I am not sure about you, but I have experienced fear too often throughout my life. Within the past 2 years, fear has controlled my life. Now let’s talk about this because “control” is often looked at as a negative thing. So here is why I chose to use the word control. When things are out of “our” control we panic, become fearful, regress and may even resort to things that are not healthy for us. We feel hopeless, we can become negative, isolate, stop doing the things that we enjoy, along with so many other negative or demorlizing things.
About two years ago, I received some very disappointing news that I felt at that time would change my life for the worst. Fear took over! I became uncertain, I doubted myself, I questioned my character, my talents and even who I was as a person, a sister, a woman, a friend and as a human being. “Whewww chillleee, it was a very rough time.”

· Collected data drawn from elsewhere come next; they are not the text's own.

/-- Settles O35: both make the reports of `poll` on the same layout and answer. -/
theorem cycleDependsOnAnswerAlone : Obligations.CycleDependsOnAnswerAlone := by
  intro s1 s2 t1 t2 r hlayout h1 h2 hr1 hr2
  refine ⟨pollReports s1.layout.raw r, ?_, reports_of_poll_answered h1 hr1, ?_⟩
  · obtain ⟨d, h⟩ | ⟨n, h⟩ := pollReports_cases s1.layout.raw r <;> simp [h]
  · rw [hlayout]
    exact reports_of_poll_answered h2 hr2

end Sys2Proof.Machine
end

section
/-! Running the small steps yields `poll` (spec/43_poll_cycle.md R163, R171): the steps of a cycle are the operations POLL is
made of, whatever commands are presented meanwhile (R161). -/

namespace Sys2Proof.Machine

/-! ### Operations do not read the list of inputs -/

/-- The same state with other inputs to come. -/
def State.withInputs (s : State) (is : List Input) : State := { s with inputs := is }

/-- Selection does not depend on the inputs to come (R100). -/
theorem selectedIn_withInputs {i : Instr} {s : State} (is : List Input) (h : selectedIn i s) :
    selectedIn i (s.withInputs is) := by
  cases i <;> exact h

/-- An operation does the same whatever inputs are to come. -/
theorem OpEffect.withInputs {i : Instr} {s t : State} (e : OpEffect i s t) (is : List Input) :
    OpEffect i (s.withInputs is) (t.withInputs is) := by
  have sel' := selectedIn_withInputs is e.selectedIn
  cases e with
  | reset => exact .reset _
  | setupReady => exact .setupReady sel'
  | setupFailed => exact .setupFailed sel'
  | tick => exact .tick sel'
  | describe => exact .describe sel'
  | idle hi => exact .idle hi sel'
  | flushEnd sel hb => exact .flushEnd sel' hb
  | flushByte sel hb => exact .flushByte sel' hb
  | readUnanswered sel ha => exact .readUnanswered sel' ha
  | readHold sel ha => exact .readHold sel' ha
  | readFailed sel ha => exact .readFailed sel' ha
  | readShort sel ha hbs hl => exact .readShort sel' ha hbs hl
  | readFrame sel ha hbs hl => exact .readFrame sel' ha hbs hl
  | hdrchkPass sel heq => exact .hdrchkPass sel' heq
  | hdrchkFail sel hne => exact .hdrchkFail sel' hne
  | sumchkPass sel heq => exact .sumchkPass sel' heq
  | sumchkFail sel hne => exact .sumchkFail sel' hne
  | extract => exact .extract sel'
  | reportValue sel ho => exact .reportValue sel' ho
  | reportFailure sel ho => exact .reportFailure sel' ho
  | frameA => exact .frameA ..

/-! ### In a cycle a step is the phase operation selected -/

/-- The operations of the format phase (R100). -/
def phaseOps : List Instr := [.flush, .read, .hdrchk, .sumchk, .extract, .report]

/-- Where a phase operation is selected, a step performs it, whatever command is presented (R161 (e)). -/
theorem step_eq_phaseOp {i : Instr} {s t : State} {is : List Input} (hi : i ∈ phaseOps) (e : OpEffect i s t)
    (hin : OnlyCommands is) : step (s.withInputs is) = .next (t.withInputs is.tail) := by
  obtain ⟨ev, hf⟩ := fetch_of_onlyCommands (s := s.withInputs is) hin
  have selected : selectionInWords false s.lc s.st s.ph ev = some i := by
    have sel := e.selectedIn
    simp only [phaseOps, List.mem_cons, List.not_mem_nil, or_false] at hi
    obtain rfl | rfl | rfl | rfl | rfl | rfl := hi
    all_goals
      obtain ⟨lc, st, ph⟩ := sel
      rw [lc, st, ph]
      rfl
  rw [step_of_selection hf selected]
  exact (e.withInputs is.tail).exec_eq

/-- No phase operation but REPORT leads to Idle (R160). -/
theorem OpEffect.st_ne_idle {i : Instr} {s t : State} (e : OpEffect i s t) (hi : i ∈ phaseOps) (hreport : i ≠ .report) :
    t.st ≠ .idle := by
  cases e with
  | flushByte sel | readUnanswered sel | readHold sel =>
    obtain ⟨-, st, -⟩ := sel
    simp [st]
  | idle hidle =>
    have disjoint : ∀ j ∈ idleOps, j ∉ phaseOps := by decide
    exact absurd hi (disjoint i hidle)
  | reset | setupReady | setupFailed | tick | describe | frameA => simp [phaseOps] at hi
  | reportValue | reportFailure => exact absurd rfl hreport
  | _ => simp

/-! ### Runs inside a cycle -/

/-- One step more at the end of a run. -/
theorem run_succ_of_run {n : Nat} {s u v : State} (h : run n s = .next u) (hstep : step u = .next v) :
    run (n + 1) s = .next v := by
  induction n generalizing s with
  | zero =>
    cases h
    simp [Machine.run, hstep]
  | succ n ih =>
    rw [run] at h ⊢
    cases hs : step s with
    | next w =>
      rw [hs] at h
      exact ih h
    | fault | refused => rw [hs] at h; cases h

/-- A run of `n` steps from `s` to `u` on which ST is never Idle. -/
structure BusyRun (s : State) (n : Nat) (u : State) : Prop where
  run : run n s = .next u
  busy : ∀ m, m ≤ n → ∃ v, Machine.run m s = .next v ∧ v.st ≠ .idle

/-- `u` is reached from `s` by steps of a cycle, but for the inputs to come, which after the steps are commands only. -/
def ReachedInCycle (s u : State) : Prop := ∃ n is, OnlyCommands is ∧ BusyRun s n (u.withInputs is)

section
variable {s u v : State}

theorem reachedInCycle_refl (st : s.st ≠ .idle) (hin : OnlyCommands s.inputs) : ReachedInCycle s s :=
  ⟨0, s.inputs, hin, rfl, fun m hm => ⟨s, by rw [Nat.le_zero.1 hm]; rfl, st⟩⟩

/-- A phase operation but REPORT is one step more of the cycle. -/
theorem OpEffect.reachedInCycle {i : Instr} (e : OpEffect i u v) (hi : i ∈ phaseOps) (hreport : i ≠ .report)
    (h : ReachedInCycle s u) : ReachedInCycle s v := by
  obtain ⟨n, is, hin, hrun, busy⟩ := h
  have next := run_succ_of_run hrun (step_eq_phaseOp hi e hin)
  refine ⟨n + 1, is.tail, fun j hj => hin j (List.mem_of_mem_tail hj), next, fun m hm => ?_⟩
  obtain hm | rfl := Nat.le_succ_iff.1 hm
  · exact busy m hm
  · exact ⟨_, next, e.st_ne_idle hi hreport⟩

/-- What ACQUIRE and VALIDATE lead to is reached by the steps of the cycle. -/
theorem reachedInCycle_acquireThenValidate (st : s.st ≠ .idle) (hin : OnlyCommands s.inputs)
    (h : acquireThenValidate s = .next u) : ReachedInCycle s u := by
  have acquire : ∀ i ∈ [Instr.flush, .read], i ∈ phaseOps ∧ i ≠ .report := by decide
  have validate : ∀ i ∈ [Instr.hdrchk, .sumchk, .extract], i ∈ phaseOps ∧ i ≠ .report := by decide
  refine thenIf_preserves (P := ReachedInCycle s) (fun w hw => ?_) (fun w x hx => ?_) h
  · exact acquire_preserves (fun i _ _ hi e => e.reachedInCycle (acquire i hi).1 (acquire i hi).2) hw
      (reachedInCycle_refl st hin)
  · exact validate_preserves (fun i _ _ hi e => e.reachedInCycle (validate i hi).1 (validate i hi).2) hx

end

/-- Settles O32: after TICK the steps reach the state before POLL's REPORT, and then make that REPORT. -/
theorem smallStepsYieldPoll : Obligations.SmallStepsYieldPoll := by
  intro s rest hinv lc st hin hrest hflush hread
  have ph : s.ph = .p0 := hinv.phaseZero (.inl st)
  have tick : step s = .next s.advance.ticked := by
    rw [step_of_selection (fetch_of_command hin) (by rw [lc, st, ph]; rfl)]
    exact exec_tick_eq ⟨lc, st, ph⟩
  have commands : OnlyCommands s.advance.ticked.inputs := by
    show OnlyCommands s.inputs.tail
    rwa [hin]
  obtain ⟨t, r, ht, before⟩ := exists_beforeReport (s := s.advance.ticked) ⟨lc, rfl, rfl⟩ rfl hflush hread
  obtain ⟨p, ended⟩ := before.ended
  obtain ⟨n, is, his, hrun, busy⟩ := reachedInCycle_acquireThenValidate (by simp [State.ticked]) commands ht
  have report := step_eq_phaseOp (by decide) (opEffect_of_exec (by decide) before.report) his
  have afterTick : ∀ m, run (m + 1) s = run m s.advance.ticked := fun m => by rw [run, tick]
  refine ⟨n + 1, _, r, p, (afterTick _).trans (run_succ_of_run hrun report), ended.lc, ended.st, ended.ph,
    { ended.noData with }, fun m hm => ?_, ended.results, ended.reports, ended.publishes, ended.last⟩
  rw [afterTick]
  exact busy m (Nat.le_of_lt_succ hm)

end Sys2Proof.Machine
end

section
/-! Proofs of the lifecycle family: RESET (spec/44_lifecycle.md R181), SETUP (R183), DESCRIBE (R188), and the silence of a
failed block (R186). -/

namespace Sys2Proof.Machine

/-- A step with a command at the head of the inputs performs the operation selected with that input used up (R100). -/
theorem step_of_command {s : State} {c : Command} {rest : List Input} {i : Instr} (hin : s.inputs = .command c :: rest)
    (hi : selectionInWords c.rst s.lc s.st s.ph c.ev = some i) : step s = exec i { s with inputs := rest } := by
  rw [step_of_selection (fetch_of_command hin) hi, State.advance, hin, List.tail_cons]

/-! ### RESET, SETUP and DESCRIBE -/

/-- Settles O3: RESET is selected everywhere, and its state is an idle one without data. -/
theorem resetOperation : Obligations.ResetOperation := fun s =>
  ⟨_, (OpEffect.reset s).exec_eq, rfl, rfl, rfl, rfl, rfl, rfl, rfl, (idleData_reset s).noData, rfl, rfl, rfl, rfl⟩

/-- Settles O4: the two effects of SETUP in Uninit; elsewhere it is not accepted and selects an idle operation. -/
theorem setupEntersReadyOrFailed : Obligations.SetupEntersReadyOrFailed := by
  refine ⟨fun s lc st ph => ⟨(OpEffect.setupReady ⟨lc, st, ph⟩).exec_eq, (OpEffect.setupFailed ⟨lc, st, ph⟩).exec_eq⟩,
    fun s ok rest lc st ph hin => ?_⟩
  have ignored : ¬ accepted (.setup ok) s := fun h => lc h.1
  obtain ⟨i, hi, hsel, sel⟩ := exists_idleOps_of_not_accepted st ph ignored
  rw [step_of_command hin hsel]
  exact exec_idleOps hi (by cases i <;> exact sel)

/-- DESCRIBE makes one transaction, its text, and nothing else (R188). -/
theorem exec_describe_eq {s : State} (st : s.st = .idle) (ph : s.ph = .p0) :
    exec .describe s = .next (s.emit (.describe (Config.describeText s.layout.raw s.lc))) :=
  (OpEffect.describe ⟨st, ph⟩).exec_eq

/-- Settles O5: DESCRIBE's effect; in a cycle it is a command that is not accepted. -/
theorem describeReturnsText : Obligations.DescribeReturnsText := by
  refine ⟨fun s => exec_describe_eq, fun s rest hinv hst => ?_⟩
  have dropped : ¬ accepted .describe s := hst
  obtain ⟨-, ignored, -⟩ := ignoredCommandsLeaveNoTrace
  exact (ignored s .describe rest hinv dropped).2 hst

/-! ### A failed block (R186) -/

/-- A path decodes to a pseudo-operation or to nothing (R103). -/
theorem mem_pseudoOps_of_decode_path {bs : List Byte} {i : Instr} (h : decode ⟨.path, bs⟩ = .ok i) : i ∈ pseudoOps := by
  have expansion : ∀ is, pathInstr is = .ok i → i ∈ pseudoOps := by
    intro is his
    unfold pathInstr at his
    split at his <;> cases his <;> decide
  simp only [decode, decodePath] at h
  split at h
  next => cases h
  next =>
    split at h
    next =>
      split at h
      next is _ => exact expansion is h
      next => cases h
    next => cases h

/-- Only a ready block performs a pseudo-operation (R103). -/
theorem lc_eq_ready_of_pseudoOps {i : Instr} (hi : i ∈ pseudoOps) {s : State} (sel : selectedIn i s) : s.lc = .ready := by
  simp only [pseudoOps, List.mem_cons, List.not_mem_nil, or_false] at hi
  rcases hi with rfl | rfl | rfl <;> exact sel.1

/-- Only a ready block makes a step on a path; any other has it refused (R101). -/
theorem lc_eq_ready_of_step_path {s t : State} {bs : List Byte} {rest : List Input} (hin : s.inputs = .path bs :: rest)
    (h : step s = .next t) : s.lc = .ready := by
  have hf : fetch s = ⟨.path, bs⟩ := by rw [fetch, hin]
  cases hdec : decode (fetch s) with
  | ok i =>
    rw [step_of_decode_ok hdec] at h
    by_contra hlc
    have unselected : ¬ selectedIn i s.advance := fun sel =>
      hlc (lc_eq_ready_of_pseudoOps (s := s.advance) (mem_pseudoOps_of_decode_path (hf ▸ hdec)) sel)
    rw [unselectedOperationRefused i _ unselected] at h
    cases h
  | error e =>
    rw [step_of_decode_error hdec, undecoded_of_port_ne_transport (by simp [hf])] at h
    cases h

/-- In Failed every operation but RESET changes nothing, returns DESCRIBE's text, or lets bytes arrive (R186). -/
theorem OpEffect.cases_of_failed {i : Instr} {s t : State} (e : OpEffect i s t) (hi : i ≠ .reset)
    (lc : s.lc = .failed) : t = s ∨ (∃ text, t = s.emit (.describe text)) ∨ ∃ bs, t = deliverBytes bs s := by
  cases e with
  | reset => exact absurd rfl hi
  | idle => exact .inl rfl
  | describe => exact .inr (.inl ⟨_, rfl⟩)
  | frameA => exact .inr (.inr ⟨_, rfl⟩)
  | _ sel => exact absurd (lc.symm.trans sel.1) (by decide)

/-- A failed block is in no cycle (R26). -/
theorem Inv.st_eq_idle_of_failed {s : State} (h : Inv s) (lc : s.lc = .failed) : s.st = .idle := by
  by_contra hst
  simpa [lc] using h.busyReady hst

/-- What is true of a failed block as long as no RESET comes: since the transactions `o` it has reported nothing and left
the transport alone (R186). -/
structure SilentSince (o : List Transaction) (s : State) : Prop where
  inv : Inv s
  lc : s.lc = .failed
  noReset : NoReset s.inputs
  reports : reports s.out = reports o
  transportOps : transportOps s.out = transportOps o

section
variable {o : List Transaction} {s t : State}

/-- An input used up is no transaction. -/
theorem SilentSince.advance (h : SilentSince o s) : SilentSince o s.advance where
  inv := inv_advance h.inv
  lc := h.lc
  noReset i hi := h.noReset i (List.mem_of_mem_tail hi)
  reports := h.reports
  transportOps := h.transportOps

/-- DESCRIBE's text is neither a report nor a transport transaction. -/
theorem SilentSince.describe (h : SilentSince o s) (text : String) : SilentSince o (s.emit (.describe text)) where
  inv := inv_emit h.inv _
  lc := h.lc
  noReset := h.noReset
  reports := by simpa [Machine.reports] using h.reports
  transportOps := by simpa [Machine.transportOps] using h.transportOps

/-- Bytes that arrive are no transaction. -/
theorem SilentSince.deliver (h : SilentSince o s) (bs : List Byte) : SilentSince o (deliverBytes bs s) where
  inv := inv_deliverBytes h.inv bs
  lc := h.lc
  noReset := h.noReset
  reports := h.reports
  transportOps := h.transportOps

After becoming exhausted mentally and with the constant support and prayer of an amazing cousin in my life, I felt a shift. My perception of the events changed, I decided to control my own narrative for myself and no one else. That desire for approval went out of the door quickly. The idea of self-acceptance started to creep into my life, my mind and my spirit. I was like “holy crap” what is happening here. I began to focus more on my mental health, self-care and what I wanted for myself. I realized that my fear was being fostered by approval. I realized that I was seeking perfection in a unperfect place. Oh boy, once the lightbulb came on, my shoulders became lighter and my head elevated even more.
My fear became my drive.
My fear increased my ability to care for myself better.
My fear forced me to leave no stone unturned.
My fear forced me to step into new challenges.
My fear drove me to apply to a school that I did not feel good enough to get into; I DID and now I am 1 year from completion of my doctorate.
My fear drove me to start “Through Her Slanted Eyez .”
Ultimately, My fear drove me to start thinking with my HEART and not my MIND.
I started becoming fearful for NOT doing what my heart desired to do.
Fear changed my entire perspective on something I thought was my demise.
I am bolder!
I am fearless!
I have courage!
I am more optimistic!
I see my dreams being my reality.
I am crushing my personal goals.
I am finally doing this thing called life for me and only me.
So much has changed for me because I decided to embrace my fears. That confident woman that many individuals already knew became even more confident through her own reassurances.
EMBRACE YOUR FEARS, IT CAN BECOME YOUR GAME CHANGER!